* Required work
Look through the material below. Return exactly the lines from the one with "0x2108 0 noDetail)" through the one with "def wakeEvent (s", both included.

* Supplied data

-- ==== Sys2Proof/Machine/Supply.lean ====
section
/-!
DEFINITION. Supply, hot-swap controller, power fail, wake, RESET_N and watchdog (chapter 03; 21 R430, R431).
-/

namespace Sys2Proof.Machine
open Sys2Proof

/-- The input lies in the plug window, 36 V to 75 V (03 Table 3.1). -/
def inWindow (mv : Nat) : Bool := decide (36000 ≤ mv) && decide (mv ≤ 75000)
/-- Summit holds a code for the next boot's log (03 R45). -/
def hold (s : State) (code : BitVec 16) : State := { s with sum.held := s.sum.held ++ [⟨code, 0, 0xFF⟩] }

/-- SUMMIT_START (R39): Summit runs with the defaults of its parameters (R60). -/
def execSummitStart (inMv vmMv : Nat) (s : State) : Out :=
  when_ s (!s.sum.on && decide (12000 ≤ max inMv vmMv))
    { s with sum := { on := true, inMv := inMv, vmMv := vmMv },
             par := s.par.filter (fun p => !summitHeld p.1), inForce := s.inForce.filter (fun p => !summitHeld p.1) }

/-- SUMMIT_RESET (R39): Summit and everything it powers and holds is lost; the drive is in OFF. -/
def execSummitReset (inMv vmMv : Nat) (s : State) : Out :=
  let r := resetSys s
  when_ s (s.sum.on && decide (max inMv vmMv < 6000))
    { r with sum := { inMv := inMv, vmMv := vmMv }, pwr := { resetSrc := s.pwr.resetSrc }, mbx := {}, par := [], inForce := [] }

/-- A plug qualification may start: after a power fail not until the input has fallen below VM_PF, and in STANDBY only as the
enabled VM-return wake (R55, R56). -/
def mayPlug (s : State) : Bool :=
  let woken := s.pwr.base != .standby || s.pwr.boot.isSome
  !s.sum.pfCommit && (woken || (s.sum.pfStandby && (parD s Par.wakeEn).getLsbD 2)) && (!s.sum.pfStandby || s.sum.fellBelowPf)

/-- PLUG_WINDOW_ENTRY (R44): the debounce starts; during the delay before a retry the input is only noted (R45). -/
def execPlugWindowEntry (inMv : Nat) (s : State) : Out :=
  let waits := s.sum.hsw == .retryWait
  when_ s (s.sum.on && inWindow inMv && (waits || (mayPlug s && (s.sum.hsw == .outside || (s.sum.hsw == .strapped && !s.sum.buck)))))
    { s with sum.inMv := inMv, sum.ovRaised := false, sum.hsw := if waits then .retryWait else .debounce }

/-- PLUG_DEBOUNCE_EXPIRY (R44, R47): the gate probe of Table 3.3a, then the ramp, the wait for VM to decay, or the end
of the attempt. -/
def execPlugDebounceExpiry (probe : ProbeResult) (inMv vmMv : Nat) (s : State) : Out :=
  let present := parD s Par.hswPresent == 1
  let s0 := { s with sum.inMv := inMv, sum.vmMv := vmMv, sum.present := present }
  when_ s (s.sum.on && s.sum.hsw == .debounce && inWindow inMv && mayPlug s)
    (match probe with
     | .mosfetPair =>
       if present then
         if inMv + 1000 < vmMv then { s0 with sum.hsw := .decayWait }
         else { s0 with sum.hsw := .ramp, sum.hswG := true }
       else hold { s0 with sum.hsw := .undeclared } 0x410D
     | .strap =>
       let s1 := { s0 with sum.hsw := .strapped, sum.hswG := false, sum.present := false,
                           par := parPut s.par Par.hswPresent 0, inForce := parPut s.inForce Par.hswPresent 0 }
       if present then hold s1 0x110C else s1
     | .nothing => hold { s0 with sum.hsw := .noFet } 0x410A)

/-- PLUG_WINDOW_EXIT (R44, R45): the debounce or the attempt ends without counting; above 75 V with WARN 0x2104 once
for the excursion. -/
def execPlugWindowExit (inMv : Nat) (s : State) : Out :=
  let s1 := if s.sum.hsw == .retryWait then { s with sum.inMv := inMv }
    else { s with sum.inMv := inMv, sum.hsw := .outside, sum.hswG := false }
  let runs := s.sum.hsw == .debounce || s.sum.hsw == .ramp || s.sum.hsw == .decayWait
  when_ s (s.sum.on && !inWindow inMv && (runs || s.sum.hsw == .retryWait))
    (if 75000 < inMv ∧ !s.sum.ovRaised then hold { s1 with sum.ovRaised := true } 0x2104 else s1)

/-- POWER_GOOD (R44): MOSFETs fully on, the buck starts where it does not run, and the boot begins: source 6 out of STANDBY as
the VM-return wake (R56), 2 where a release of RESET_N waited for the supply, else 1 (Table 21.1). With RESET_N low the
boot waits for its release; a drive that already runs from the DC link is only connected. -/
def execPowerGood (inMv vmMv : Nat) (s : State) : Out :=
  let near := decide (inMv ≤ vmMv + 1000) && decide (vmMv ≤ inMv + 1000)
  let ramped := (s.sum.hsw == .ramp || s.sum.hsw == .decayWait) && near && inWindow inMv
  let strapped := s.sum.hsw == .strapped && !s.sum.buck
  let s1 := { s with sum.inMv := inMv, sum.vmMv := vmMv, sum.fails := 0, sum.buck := true,
                     sum.hsw := if strapped then .strapped else .on, sum.hswG := !strapped, sum.fellBelowPf := false,
                     sum.pfStandby := false, sum.resetBoot := false }
  when_ s (s.sum.on && (ramped || strapped))
    (if s.sum.buck || s.sum.resetLow then s1
     else if s.pwr.base == .standby then startBoot (if s.sum.wakeSrc.getLsbD 2 then s1 else noteWake s1 4) 6
     else if s.sum.resetBoot then startBoot s1 2
     else startBoot s1 1)

/-- A connection attempt fails (R45): WARN 0x2105, then a retry, or STOP 0x4106 after the last. -/
def attemptFail (s : State) : State :=
  let n := s.sum.fails + 1
  let s1 := hold { s with sum.fails := n, sum.hswG := false } 0x2105
  if (parD s Par.hswRetries).toNat < n then hold { s1 with sum.hsw := .latched } 0x4106 else { s1 with sum.hsw := .retryWait }

/-- HSW_SOA_TIMEOUT (R45). -/
def execHswSoaTimeout (s : State) : Out :=
  when_ s (s.sum.on && (s.sum.hsw == .ramp || s.sum.hsw == .decayWait)) (attemptFail s)

/-- Sense voltage against k × HSW_CB_THR, in µV. -/
def senseAt (s : State) (k : Rat) (senseUv : Nat) : Rat := (senseUv : Rat) - k * fval (parD s Par.hswCbThr) * 1000

/-- HSW_RAMP_FAST_TRIP (R45): the sense voltage reaches twice HSW_CB_THR during the ramp. -/
def execHswRampFastTrip (senseUv : Nat) (s : State) : Out :=
  when_ s (s.sum.on && s.sum.hsw == .ramp && decide (0 ≤ senseAt s 2 senseUv)) (attemptFail s)

/-- HSW_RETRY_DELAY_EXPIRY (R45): a new attempt with a new debounce, once the input is inside the window. -/
def execHswRetryDelayExpiry (s : State) : Out :=
  when_ s (s.sum.on && s.sum.hsw == .retryWait)
    { s with sum.hsw := if inWindow s.sum.inMv then .debounce else .outside }

/-- The breaker trips (R46): TRIP 0x5107, then the power-fail sequence at once. -/
def breaker (s : State) : State := powerFailSeq (if thoevoUp s then raise0 s 0x5107 0 noDetail else hold s 0x5107) false

/-- HSW_CB_TRIP (R46). -/
def execHswCbTrip (senseUv : Nat) (s : State) : Out :=
  when_ s (s.sum.on && s.sum.hsw == .on && !s.sum.pfCommit && decide (0 < senseAt s 1 senseUv)) (breaker s)

/-- HSW_CB_FAST_TRIP (R46): above twice HSW_CB_THR in either direction. -/
def execHswCbFastTrip (senseUv : Nat) (s : State) : Out :=
  when_ s (s.sum.on && s.sum.hsw == .on && !s.sum.pfCommit && decide (0 < senseAt s 2 senseUv)) (breaker s)

/-- POWER_FAIL (R48): the input falls below VM_PF. -/
def execPowerFail (inMv : Nat) (s : State) : Out :=
  let s1 := { s with sum.inMv := inMv, sum.fellBelowPf := true }
  when_ s (s.sum.on && decide ((inMv : Rat) < fval (parD s Par.vmPf) * 1000))
    (if s.sum.pfCommit || (s.pwr.base == .standby && s.sum.pfStandby && s.pwr.boot.isNone) then s1
     else if s.pwr.base == .off && s.pwr.boot.isNone && s.boot.service == .none then s1
     else powerFailSeq s1 true)

/-- RESET_N is released (21 R430, Table 21.1): the boot of source 2 begins, from a VM the buck can run from; else at power
good. -/
def resetRelease (s : State) : State :=
  let s1 := { s with sum.resetLow := false }
  if s.sum.buck || buckCan s then startBoot { s1 with sum.buck := true } 2 else { s1 with sum.resetBoot := true }

/-- POWER_FAIL_COMMIT_DONE (R48, R50; Table 3.9; 21 Table 21.6): the commit ends in STANDBY; what waited for it acts. -/
def execPowerFailCommitDone (complete : Bool) (s : State) : Out :=
  let c := if complete then { commitState s with nv.pfOpen := false }
           else writeLog { s with flt.logPending := s.flt.logPending.dropLast }
  let r := enterStandby { c with sum.commitOk := complete } true
  let r := { r with sum := { r.sum with resetPending := false, resetReleased := false, wdogWait := false, wakeLatched := 0 } }
  -- a VM return seen during the commit starts its plug qualification now
  let back := s.sum.wakeLatched.getLsbD 2 && inWindow s.sum.inMv && (r.sum.hsw == .outside || r.sum.hsw == .strapped)
  let r := if back then { r with sum.hsw := .debounce } else r
  when_ s s.sum.pfCommit
    (if s.sum.wdogWait then startBoot { r with sum.buck := true } 4
     else if s.sum.resetPending then
       let q := { r with sum.resetLow := true, pwr.base := .off, pwr.resetSrc := 2 }
       if s.sum.resetReleased then resetRelease q else q
     else if s.sum.wakeLatched &&& 3 != 0 && buckCan r then wake r (s.sum.wakeLatched &&& 3)
     else r)

/-- VM is below 12 V: the buck stops and every domain but PD_SUM loses power; a commit is not finished (R42, R48). With no
commit the drive waits for a new plug sequence (log 116). -/
def buckStop (s : State) : State :=
  if s.sum.pfCommit then
    enterStandby { writeLog { s with flt.logPending := s.flt.logPending.dropLast } with sum.commitOk := false } true
  else
    let r := resetSys s
    { r with pwr := { r.pwr with base := .off },
             sum := { s.sum with buck := false, hswG := false, out5.on := false, out3.on := false,
                                 hsw := if s.sum.hsw == .strapped then .strapped else .outside } }

/-- VM_LOW_TIMEOUT (R40): VM below 36 V for 1 ms; below 12 V the buck stops as well (R42). -/
def execVmLowTimeout (vmMv : Nat) (s : State) : Out :=
  let s1 := raise { s with sum.vmMv := vmMv } 0x2102 0 noDetail (frnd (milli vmMv)) false
  when_ s (thoevoUp s && decide (vmMv < 36000)) (if vmMv < 12000 then buckStop s1 else s1)

/-- VM_UV_RECOVERY_TIMEOUT (R41): 0x5101 becomes clearable. -/
def execVmUvRecoveryTimeout (vmMv : Nat) (s : State) : Out :=
  let s1 := setRaw (setRaw { s with sum.vmMv := vmMv } 13 false) 15 false
  when_ s (decide ((fval (parD s Par.vmUv) + fval (parD s Par.vmUvHyst)) * 1000 < (vmMv : Rat)))
    (endCause (endCause s1 0x5101 0 0) 0x5101 0 1)

/-- OUTPUT_OVERLOAD_TIMEOUT (R43): the output switches off until its enable is written or READY is entered. -/
def execOutputOverloadTimeout (out : SupplyOut) (s : State) : Out :=
  match out with
  | .v5 => when_ s s.sum.out5.on (raise0 { s with sum.out5 := ⟨false, true⟩ } 0x2108 0 noDetail)
  | .v3 => when_ s s.sum.out3.on (raise0 { s with sum.out3 := ⟨false, true⟩ } 0x2109 0 noDetail)

/-- A wake event of STANDBY; one during the power-fail commit is latched (R55, R58). -/
def wakeEvent (s : State) (w : WakeSource) : State :=
  if !(parD s Par.wakeEn &&& (wakeBit w).setWidth 32 != 0) then s
  else if s.sum.pfCommit then { s with sum.wakeLatched := s.sum.wakeLatched ||| wakeBit w }
  else if s.pwr.base == .standby && s.pwr.boot.isNone && buckCan s then wake s (wakeBit w)
  else s

/-- WAKE_PAD_EDGE (R55, Table 3.7; 02 R32): wakes STANDBY where enabled; moves HOLD to READY unless NO_PLACEMENT. -/
def execWakePadEdge (stableNs : Nat) (s : State) : Out :=
  when_ s (s.sum.on && filtPass (parD s Par.wakeFilt) stableNs)
    (if s.pwr.base == .hold && s.pwr.boot.isNone && !s.sum.pfCommit then
       if s.pwr.noPlacement || s.boot.service != .none then s else toReady s
     else wakeEvent s .wakePad)

/-- HSP_CS_N_WAKE (R55): wakes STANDBY where enabled; the frame is not served. -/
def execHspCsNWake (stableNs : Nat) (s : State) : Out :=
  when_ s (s.sum.on && filtPass (parD s Par.csFilt) stableNs) (wakeEvent s .csN)

/-- VM_RETURN_WAKE (R55, R56): the input re-qualified after its fall below VM_PF; the boot follows the reconnection. -/
def execVmReturnWake (inMv : Nat) (s : State) : Out :=
  let ok := s.sum.on && (parD s Par.wakeEn).getLsbD 2 && inWindow inMv
  let noted := if s.sum.wakeSrc.getLsbD 2 then { s with sum.inMv := inMv } else noteWake { s with sum.inMv := inMv } 4
  if ok && s.sum.pfCommit then
    when_ s s.sum.fellBelowPf { s with sum.inMv := inMv, sum.wakeLatched := s.sum.wakeLatched ||| 4 }
  else when_ s (ok && s.pwr.base == .standby && s.pwr.boot.isNone && s.sum.pfStandby && s.sum.fellBelowPf &&
      (s.sum.hsw == .ramp || s.sum.hsw == .decayWait || s.sum.hsw == .strapped)) noted

/-- RESET_N_ASSERT (21 R430; 03 R50): everything but PD_SUM is reset; a commit in progress completes first; a latched
hot-swap controller is re-armed (03 R45). -/
def execResetNAssert (stableNs : Nat) (s : State) : Out :=
  let r := resetSys (cutLong s)
  when_ s (s.sum.on && !s.sum.resetLow && filtPass (parD s Par.resetFilt) stableNs)
    (if s.sum.pfCommit then { s with sum.resetPending := true, sum.resetReleased := false }
     else { r with pwr := { r.pwr with base := .off, resetSrc := 2 },
                   sum := { s.sum with resetLow := true, fails := 0, hsw := if s.sum.hsw == .latched then .outside else s.sum.hsw,
                                       out5 := ⟨false, false⟩, out3 := ⟨false, false⟩, wdogWait := false } })

/-- RESET_N_RELEASE (21 R430; 03 R50): the boot with source 2 begins; a release while RESET_N waits for a commit acts with
it. -/
def execResetNRelease (stableNs : Nat) (s : State) : Out :=
  when_ s (s.sum.on && filtPass (parD s Par.resetFilt) stableNs && (s.sum.resetLow || (s.sum.pfCommit && s.sum.resetPending)))
    (if s.sum.resetLow then resetRelease s else { s with sum.resetReleased := true })

/-- WATCHDOG_SERVICE (21 R431): the 100 ms count restarts. -/
def execWatchdogService (s : State) : Out :=
  when_ s (s.sum.on && thoevoUp s) { s with sum.wdogServed := s.sum.wdogServed + 1 }

/-- WATCHDOG_EXPIRY (21 R431, Table 21.6): reset with source 4, at once when no axis switches and no commit runs. -/
def execWatchdogExpiry (s : State) : Out :=
  when_ s (s.sum.on && (thoevoUp s || s.sum.pfCommit)) { s with sum.wdogWait := true }

/-- WATCHDOG_RESET_DELAY_EXPIRY (21 R431): STOP_TMAX + 100 ms passed with an axis still switching. -/
def execWatchdogResetDelayExpiry (s : State) : Out :=
  when_ s (s.sum.wdogWait && !s.sum.pfCommit) (startBoot { s with sum.wdogWait := false } 4)

end Sys2Proof.Machine
end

* Answer below
  | .v5 => when_ s s.sum.out5.on (raise0 { s with sum.out5 := ⟨false, true⟩ } 0x2108 0 noDetail)
  | .v3 => when_ s s.sum.out3.on (raise0 { s with sum.out3 := ⟨false, true⟩ } 0x2109 0 noDetail)

/-- A wake event of STANDBY; one during the power-fail commit is latched (R55, R58). -/
def wakeEvent (s : State) (w : WakeSource) : State :=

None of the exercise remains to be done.